In 1884, Bishop JB Lightfoot sent Alexander at
age 32 to All Saints Church, Sunderland. The previous pastor had taken to drink and
emptied the church. Alexander developed a major ministry to people struggling
with alcoholism.
Alexander met his wife Mary in 1890 at one of
the parish mission conferences that he often organized. They married in 1891. Mary
was supernaturally healed from asthma in 1899:
After many months of prayer, God spoke to me
from John 5:39…and as I believed the Word and received Jesus to come into me as
my physical life, he did so, and I was made whole.
Afterwards, she regularly prayed with and laid
hands on the sick. With her musical gifting, teaching, and gifts of healing,
Mary was deeply appreciated as a partner in ministry by her husband. Alexander
used a service of Anointing the Sick and taught on the subject of healing.

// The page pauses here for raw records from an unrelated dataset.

/-- Tensor, engine and system words: tmac.int8 a3, 1, s4, s5; scree v1, v2, v3; perm s1, s2, v3; enq s1, s2, 3, 4;
bar s3, 7; halt; csrw 5, s9. -/
theorem test_words_system :
    decodeV 0b11000011010001000010110000000001 0 = .tmac ⟨3, 4, 5, 8, 0, 1⟩ ∧
    decodeV 0b10110100001000100001100000000000 0 = .scree ⟨1, 2, 3, 0, 0⟩ ∧
    decodeV 0b10111000001000100001100000000000 0 = .perm ⟨1, 2, 3, 0⟩ ∧
    decodeV 0b11001000001000100000000001000011 0 = .enq ⟨1, 2, 0x43⟩ ∧
    decodeV 0b11011100000000110000000000000111 0 = .bar ⟨0, 3, 7⟩ ∧
    decodeV 0b11100000000000000000000000000001 0 = .halt 0 0 ∧
    decodeV 0b11010100000010010000000000000101 0 = .csrw ⟨0, 9, 5⟩ := by decide

/-- Majors 0x31 and 0x3E are not in the map. -/
theorem test_words_undefined : decodeV 0xC4000000 0 = .undefined ∧ decodeV 0xF8000000 0 = .undefined := by decide

/-! ## Worked examples of the spec -/

/-- Chapter 00: tile 0x1D3. -/
theorem test_tile_1D3 : regionOf ({} : State) 0xE00011D300000 = .tile 0x1D3 ∧ regionOf ({} : State) 0xE00001D000000 = .stook 0x3A := by
  decide +kernel

/-- Chapter 11: where 0x12345567 lies among 24 channels, without and with hash. -/
theorem test_place_address :
    let s := (({} : State).setFld Fld.MEM_IL_NC 0 24).setFld Fld.MEM_IL_CH_MASK 0 0xFFFFFF
    dramMap s 0x12345567 = (21, 0xC22567) ∧ dramMap (s.setFld Fld.MEM_IL_HASH 0 1) 0x12345567 = (7, 0xC22567) := by
  decide +kernel

/-- Chapter 05: cancellation inside one block. -/
theorem test_cancellation :
    macElem ⟨0, [0x78, 0x01, 0xF8] ++ List.replicate 29 0, []⟩
      { rows := List.replicate 2 (0x78 :: List.replicate 31 0) |>.set 1 (0x01 :: List.replicate 31 0) |>.append
          ((0x78 :: List.replicate 31 0) :: List.replicate 29 (List.replicate 32 0)) } 0 0 = 0x36800000 := by decide +kernel

/-- Chapter 07: step 10,000 of the 40-million-clip job. -/
theorem test_step_10000 :
    permBits 40000000 = 26 ∧ 10000 / (40000000 / 8192) = 2 ∧ (10000 % 4882) * 8192 + 5000 = 1938312 := by decide

/-- Chapter 08: the pixel Y = 100, Cb = 140, Cr = 120 under BT.709, limited range. -/
theorem test_pixel (g : Image) (h : g.matrix = 2) (hf : g.full = false) (hb : g.bd = 8) (hc : g.channels = 3) (hr : g.bgr = false) :
    colourOf g (100, 140, 120) = [83, 100, 123] := by
  unfold colourOf
  rw [h, hf, hb, hc, hr]
  decide

/-- Chapter 05: the scales of rows A and B of the MXFP8 example. -/
theorem test_mxfp8_scales :
    mxScale 2 [.fin false 300 0] = 0x7F ∧ mxScale 2 [.fin false 1000 0, .fin false 3 0] = 0x80 := by decide

end Sys2Proof.Machine
end

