-- ==== Sys2Proof/Machine/Lookup.lean ====
section
/-! DEFINITION. The single-item operations (40_alphabet_lookup.md). -/

namespace Sys2Proof.Machine

/-- `SYMAT` (R70). -/
def execSymat (v : Value) (s : State) : Host.Outcome State Fault Refusal := readEntry v s

/-- The value of a character, or `InvalidCharacter` (R71). -/
def lookup (rom : Value → CharCode) (c : CharCode) : Except CodecError Result :=
  match indexOf rom c with
  | some v => .ok (.value v)
  | none => .error (.invalidCharacter c)

/-- `IDXOF` (R71). -/
def execIdxof (c : CharCode) (s : State) : Host.Outcome State Fault Refusal := conclude (lookup (romRead s.mem) c) s

/-- `BPC` (R72). -/
def execBpc (s : State) : Host.Outcome State Fault Refusal := returnOk (.number (readBitsPerChar s)) s

end Sys2Proof.Machine
end

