-- ==== Sys2Proof/Laws/State.lean ====
section
/-! SUPPORT. One lemma per field per update of State, and the reset values. -/

namespace Sys2Proof.Machine

@[simp] theorem State.deliver_mem (s : State) (r : Response) : (s.deliver r).mem = s.mem := rfl
@[simp] theorem State.deliver_inbox (s : State) (r : Response) : (s.deliver r).inbox = s.inbox := rfl
@[simp] theorem State.deliver_outbox (s : State) (r : Response) : (s.deliver r).outbox = s.outbox ++ [r] := rfl

@[simp] theorem State.answered_mem (s : State) (r : Response) : (s.answered r).mem = s.mem := rfl
@[simp] theorem State.answered_inbox (s : State) (r : Response) : (s.answered r).inbox = s.inbox := rfl
@[simp] theorem State.answered_outbox (s : State) (r : Response) : (s.answered r).outbox = s.outbox ++ [r] := rfl

/-- The shared operation leaves what the claims call an answered state. -/
theorem State.deliver_eq_answered (s : State) (r : Response) : s.deliver r = s.answered r := rfl

@[simp] theorem State.answered_inj (s : State) (r r' : Response) : s.answered r = s.answered r' ↔ r = r' := by
  simp [State.answered]

@[simp] theorem State.reset_mem : State.reset.mem = [] := rfl
@[simp] theorem State.reset_inbox : State.reset.inbox = [] := rfl
@[simp] theorem State.reset_outbox : State.reset.outbox = [] := rfl

@[simp] theorem State.withFetchWord_mem (s : State) (nbits w : Nat) : (s.withFetchWord nbits w).mem = s.mem := rfl
@[simp] theorem State.withFetchWord_outbox (s : State) (nbits w : Nat) :
    (s.withFetchWord nbits w).outbox = s.outbox := rfl
@[simp] theorem State.withFetchWord_inbox (s : State) (nbits w : Nat) :
    (s.withFetchWord nbits w).inbox = tableWordBytes nbits w := rfl

end Sys2Proof.Machine
end

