-- ==== Sys2Proof/Tests/Slice0.lean ====
section
/-! SUPPORT. Tests of one decoding or one step each, with results from the spec's tables and test vectors, and one witness
for the hypotheses of every statement that has some. -/

open Sys2Proof Sys2Proof.Machine

/-! Ill-formed response words, one for each check of WellFormed.lean, and that the decoder refuses them. -/

theorem test_wf_refuses_ok_nonsymbol : (Instr.statusOk (.char 0x21#8)).wf = false := by decide
theorem test_wf_refuses_ok_bad_bit : (Instr.statusOk (.bitString [0x30#8, 0x30#8, 0x30#8, 0x30#8, 0x30#8, 0x32#8])).wf = false := by decide
theorem test_wf_refuses_ok_ragged_bits : (Instr.statusOk (.bitString [0x30#8, 0x30#8, 0x30#8, 0x30#8, 0x30#8])).wf = false := by decide
theorem test_wf_refuses_ok_clip_with_space : (Instr.statusOk (.clipString [0x41#8, 0x20#8])).wf = false := by decide
theorem test_wf_refuses_ok_seven : (Instr.statusOk (.number 7)).wf = false := by decide
theorem test_wf_refuses_invalid_character_of_a_symbol : (Instr.statusInvalidCharacter 0x41#8).wf = false := by decide
theorem test_wf_refuses_invalid_bit_of_a_bit : (Instr.statusInvalidBit 0x30#8).wf = false := by decide
theorem test_wf_refuses_invalid_length_of_whole_groups : (Instr.statusInvalidLength 6).wf = false := by decide
theorem test_decode_refuses_ill_formed : decode [0x43#8, 6#8] = .error .illFormed := by rfl

/-! Decoding: every constructor from a word written out from the table's pattern (`OP` in bits 2:0, `STATUS` in bits 1:0, a
value in bits 5:0). -/

/-- Operands of 30_encoding.md R63's examples. -/
theorem test_decode_operations :
    decode [0b000#8, 0b000001#8] = .ok (.symat 1#6, []) ∧
    decode [0b001#8, 0x21#8] = .ok (.idxof 0x21#8, []) ∧
    decode [0b010#8, 2#8, 0x41#8, 0x42#8] = .ok (.dec [0x41#8, 0x42#8], []) ∧
    decode [0b011#8, 3#8, 0x31#8, 0x30#8, 0x31#8] = .ok (.enc [0x31#8, 0x30#8, 0x31#8], []) ∧
    decode [0b100#8] = .ok (.bpc, []) := ⟨rfl, rfl, rfl, rfl, rfl⟩

theorem test_decode_reserved :
    decode [0b101#8] = .ok (.reserved101, []) ∧ decode [0b110#8] = .ok (.reserved110, []) ∧
    decode [0b111#8] = .ok (.reserved111, []) := ⟨rfl, rfl, rfl⟩

/-- Payloads of 95_test_vectors.md P2 and P1. -/
theorem test_decode_status :
    decode [0b01000000#8, 4#8, 6#8] = .ok (.statusOk (.number 6), []) ∧
    decode [0b01000001#8, 0x21#8] = .ok (.statusInvalidCharacter 0x21#8, []) ∧
    decode [0b01000010#8, 0x32#8] = .ok (.statusInvalidBit 0x32#8, []) ∧
    decode [0b01000011#8, 3#8] = .ok (.statusInvalidLength 3, []) := ⟨rfl, rfl, rfl, rfl⟩

theorem test_decode_rom_rows_00_to_15 :
    [0b10000000#8, 0b10000001#8, 0b10000010#8, 0b10000011#8, 0b10000100#8, 0b10000101#8,
     0b10000110#8, 0b10000111#8, 0b00001000#8, 0b00001001#8, 0b00001010#8, 0b00001011#8,
     0b00001100#8, 0b00001101#8, 0b00001110#8, 0b00001111#8].map (fun b => decode [b]) =
    [Instr.rom00, Instr.rom01, Instr.rom02, Instr.rom03, Instr.rom04, Instr.rom05, Instr.rom06, Instr.rom07,
     .rom08, .rom09, .rom10, .rom11, .rom12, .rom13, .rom14, .rom15].map (fun i => .ok (i, [])) := by rfl

theorem test_decode_rom_rows_16_to_31 :
    [0b00010000#8, 0b00010001#8, 0b00010010#8, 0b00010011#8, 0b00010100#8, 0b00010101#8,
     0b00010110#8, 0b00010111#8, 0b00011000#8, 0b00011001#8, 0b00011010#8, 0b00011011#8,
     0b00011100#8, 0b00011101#8, 0b00011110#8, 0b00011111#8].map (fun b => decode [b]) =
    [Instr.rom16, Instr.rom17, Instr.rom18, Instr.rom19, Instr.rom20, Instr.rom21, Instr.rom22, Instr.rom23,
     .rom24, .rom25, .rom26, .rom27, .rom28, .rom29, .rom30, .rom31].map (fun i => .ok (i, [])) := by rfl

theorem test_decode_rom_rows_32_to_47 :
    [0b00100000#8, 0b00100001#8, 0b00100010#8, 0b00100011#8, 0b00100100#8, 0b00100101#8,
     0b00100110#8, 0b00100111#8, 0b00101000#8, 0b00101001#8, 0b00101010#8, 0b00101011#8,
     0b00101100#8, 0b00101101#8, 0b00101110#8, 0b00101111#8].map (fun b => decode [b]) =
    [Instr.rom32, Instr.rom33, Instr.rom34, Instr.rom35, Instr.rom36, Instr.rom37, Instr.rom38, Instr.rom39,
     .rom40, .rom41, .rom42, .rom43, .rom44, .rom45, .rom46, .rom47].map (fun i => .ok (i, [])) := by rfl

theorem test_decode_rom_rows_48_to_63 :
    [0b00110000#8, 0b00110001#8, 0b00110010#8, 0b00110011#8, 0b00110100#8, 0b00110101#8,
     0b00110110#8, 0b00110111#8, 0b00111000#8, 0b00111001#8, 0b00111010#8, 0b00111011#8,
     0b00111100#8, 0b00111101#8, 0b00111110#8, 0b00111111#8].map (fun b => decode [b]) =
    [Instr.rom48, Instr.rom49, Instr.rom50, Instr.rom51, Instr.rom52, Instr.rom53, Instr.rom54, Instr.rom55,
     .rom56, .rom57, .rom58, .rom59, .rom60, .rom61, .rom62, .rom63].map (fun i => .ok (i, [])) := by rfl

theorem test_decode_refusals :
    decode [] = .error .noBytes ∧ decode [0x02#8, 3#8, 0x41#8] = .error .truncated ∧
    decode [0x44#8] = .error (.reservedFormat 0x44#8) ∧ decode [0x00#8, 0x40#8] = .error (.valueOutOfRange 0x40#8) ∧
    decode [0x02#8, 0x80#8, 0x00#8] = .error .paddedNumber ∧ decode [0x40#8, 5#8] = .error (.reservedResult 5#8) :=
  ⟨rfl, rfl, rfl, rfl, rfl, rfl⟩

/-- A length of two digits. -/
theorem test_encode_length_300 : encodeNat 300 = [0xAC#8, 0x02#8] := by rfl

/-- The table's words: operations, reserved codes, and a ROM row whose word is no request. -/
theorem test_table_words :
    decodeTableWord 8 0b000 = some (.symat 0#6) ∧ decodeTableWord 8 0b001 = some (.idxof 0#8) ∧
    decodeTableWord 8 0b010 = some (.dec []) ∧ decodeTableWord 8 0b011 = some (.enc []) ∧
    decodeTableWord 8 0b100 = some .bpc ∧ decodeTableWord 8 0b111 = some .reserved111 ∧
    decodeTableWord 8 0b011010 = some .rom26 ∧ decodeTableWord 8 0b111111 = some .rom63 :=
  ⟨rfl, rfl, rfl, rfl, rfl, rfl, rfl, rfl⟩

/-! One step each, from the vectors of 95_test_vectors.md. -/

/-- TC1, through the host's word. -/
theorem test_step_bpc : step (State.reset.withFetchWord 8 0b100) =
    .next { mem := [], inbox := [], outbox := [.ok (.number 6)] } := by rfl

/-- R60, through the host's word. -/
theorem test_step_reserved : step (State.reset.withFetchWord 8 0b101) = .refused (.reservedOperation 0b101#3) := by rfl

/-- TA3. -/
theorem test_symat_25 : exec (.symat 25#6) State.reset = .next (State.reset.answered (.ok (.char 0x5A#8))) := by rfl
/-- TA9, past the open entries. -/
theorem test_symat_52 : exec (.symat 52#6) State.reset = .next (State.reset.answered (.ok (.char 0x30#8))) := by rfl

/-- TB3: no case folding. -/
theorem test_idxof_a : exec (.idxof 0x61#8) State.reset = .next (State.reset.answered (.ok (.value 26#6))) := by rfl
/-- TB11, for every permitted tail. -/
theorem test_idxof_hyphen : ∀ k : Fin 18, indexOf (romEntry k) 0x2D#8 = some 63#6 := by decide +kernel
/-- TB5, for every permitted tail. -/
theorem test_idxof_w : ∀ k : Fin 18, indexOf (romEntry k) 0x77#8 ∈ [some 49#6, some 50#6, some 51#6] := by decide +kernel

/-- TD13: the rightmost symbol gives the leftmost group. -/
theorem test_dec_AAB : exec (.dec [0x41#8, 0x41#8, 0x42#8]) State.reset = .next (State.reset.answered (.ok (.bitString
    ([0x30#8, 0x30#8, 0x30#8, 0x30#8, 0x30#8, 0x31#8] ++ [0x30#8, 0x30#8, 0x30#8, 0x30#8, 0x30#8, 0x30#8] ++
     [0x30#8, 0x30#8, 0x30#8, 0x30#8, 0x30#8, 0x30#8])))) := by rfl
/-- TD22: the rightmost offender. -/
theorem test_dec_two_offenders : ∀ k : Fin 18,
    responseOf (decodeClip (romEntry k) [0x21#8, 0x41#8, 0x3F#8]) = .error (.invalidCharacter 0x3F#8) := by decide +kernel

/-- TE4: most significant bit first. -/
theorem test_enc_100000 : exec (.enc [0x31#8, 0x30#8, 0x30#8, 0x30#8, 0x30#8, 0x30#8]) State.reset =
    .next (State.reset.answered (.ok (.clipString [0x67#8]))) := by rfl
/-- TE27: the bad character wins over the bad length. -/
theorem test_enc_trailing_space : exec (.enc [0x30#8, 0x30#8, 0x30#8, 0x30#8, 0x30#8, 0x30#8, 0x20#8]) State.reset =
    .next (State.reset.answered (.error (.invalidBit 0x20#8))) := by rfl
/-- TE20: the payload is the whole length. -/
theorem test_enc_seven : exec (.enc [0x30#8, 0x30#8, 0x30#8, 0x30#8, 0x30#8, 0x30#8, 0x31#8]) State.reset =
    .next (State.reset.answered (.error (.invalidLength 7))) := by rfl

/-- P2 step 2: `STATUS` 11, `INFO` 3. -/
theorem test_status_invalid_length : statusCode (.error (.invalidLength 3)) = 0b11#2 ∧
    infoField (.error (.invalidLength 3)) = some (.len 3) := ⟨rfl, rfl⟩

/-- R24: row `ROM_62`. -/
theorem test_rom62 : exec .rom62 State.reset = .next (State.reset.answered (.ok (.char 0x5F#8))) := by rfl

/-- The canonical form refuses an address outside the space, a needless cell and a wrong order. -/
theorem test_memory_wf_refuses : Memory.wf [(64, 0x41#8)] = false ∧ Memory.wf [(0, 0x41#8)] = false ∧
    Memory.wf [(1, 0x43#8), (0, 0x44#8)] = false := ⟨rfl, rfl, rfl⟩

/-! Witnesses: for every statement with hypotheses, values that meet them. -/

theorem inRom_nil (v : Value) : InRom [] (romReset v) := ⟨v, rfl⟩
theorem inRom_nil_A : InRom [] 0x41#8 := ⟨0#6, rfl⟩
theorem inRom_nil_B : InRom [] 0x42#8 := ⟨1#6, rfl⟩
theorem not_inRom_nil {c : CharCode} (h : isSymbol c = false) : ¬ InRom [] c := by
  rw [romIntact_nil.inRom_iff, h]
  decide
theorem symbols_AB : ∀ c ∈ [0x41#8, 0x42#8], InRom [] c := by
  intro c hc
  rcases List.mem_pair.mp hc with rfl | rfl
  · exact inRom_nil_A
  · exact inRom_nil_B

theorem witness_ResetRomIsTheAlphabetTable :
    (25#6).toNat ≤ 25 ∧ (26 ≤ (26#6).toNat ∧ (47#6).toNat ≤ 47) ∧ (52 ≤ (52#6).toNat ∧ (61#6).toNat ≤ 61) := by decide

theorem witness_TailChoicesAreExactlyThePermittedPermutations :
    [0x7A#8, 0x78#8, 0x79#8, 0x77#8].Perm [0x77#8, 0x78#8, 0x79#8, 0x7A#8] ∧ (0x7A#8 : CharCode) ≠ 0x77#8 := by decide

theorem witness_intact_and_distinct : RomIntact State.reset.mem ∧ RomDistinct State.reset.mem :=
  ⟨romIntact_nil, romIntact_nil.distinct⟩

theorem witness_TheAlphabetIsABijectionOntoTheSymbols : RomIntact [] ∧ romRead [] 63#6 = romRead [] 63#6 :=
  ⟨romIntact_nil, rfl⟩

theorem witness_SymatAnswersTheEntry : RomIntact State.reset.mem ∧ RomDistinct State.reset.mem :=
  witness_intact_and_distinct

theorem witness_IdxofAnswersTheValueOrTheError_value :
    RomDistinct State.reset.mem ∧ romRead State.reset.mem 63#6 = 0x2D#8 := ⟨romIntact_nil.distinct, rfl⟩
theorem witness_IdxofAnswersTheValueOrTheError_error : ∀ v : Value, romRead State.reset.mem v ≠ 0x40#8 :=
  not_exists.mp (not_inRom_nil (by decide))
theorem witness_IdxofAnswersTheValueOrTheError_corner :
    RomIntact State.reset.mem ∧ (0x3D#8 : CharCode) ∈ [0x20#8, 0x21#8, 0x2B#8, 0x2F#8, 0x3D#8, 0x00#8] ∧
    0x80 ≤ (0x80#8 : CharCode).toNat := ⟨romIntact_nil, by decide, by decide⟩

theorem witness_BitCharactersAndBits : (0x32#8 : CharCode) ≠ 0x30#8 ∧ (0x32#8 : CharCode) ≠ 0x31#8 ∧
    ∀ d ∈ [0x31#8, 0x30#8] ++ [0x30#8], d = 0x30#8 ∨ d = (0x31#8 : CharCode) := by decide

theorem witness_GroupRendererIsMsbFirst : 0 ≤ 5 ∧ 5 ≤ 5 := by decide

As a world traveler recognized by the Royal
Geographic Society, he wrote five travel books and a devotional Days in
Galilee book (1900) on Israel:
Oh, for an outpouring of the Holy Ghost until
hearts overflow to one another in love!
There is no other solution of these difficulties but the yielding to the
full possession of the Spirit’s power.
When the 1904 Welsh revival broke out,
Alexander visited Evan Roberts in Tonypandy, Wales, to see for himself. Being most impressed, he started a revival prayer
meeting at All Saints Sunderland. People
were said to be aglow for two years afterwards.
Boddy held an interdenominational United Revival Service for 15,000
people at the Sunderland football ground.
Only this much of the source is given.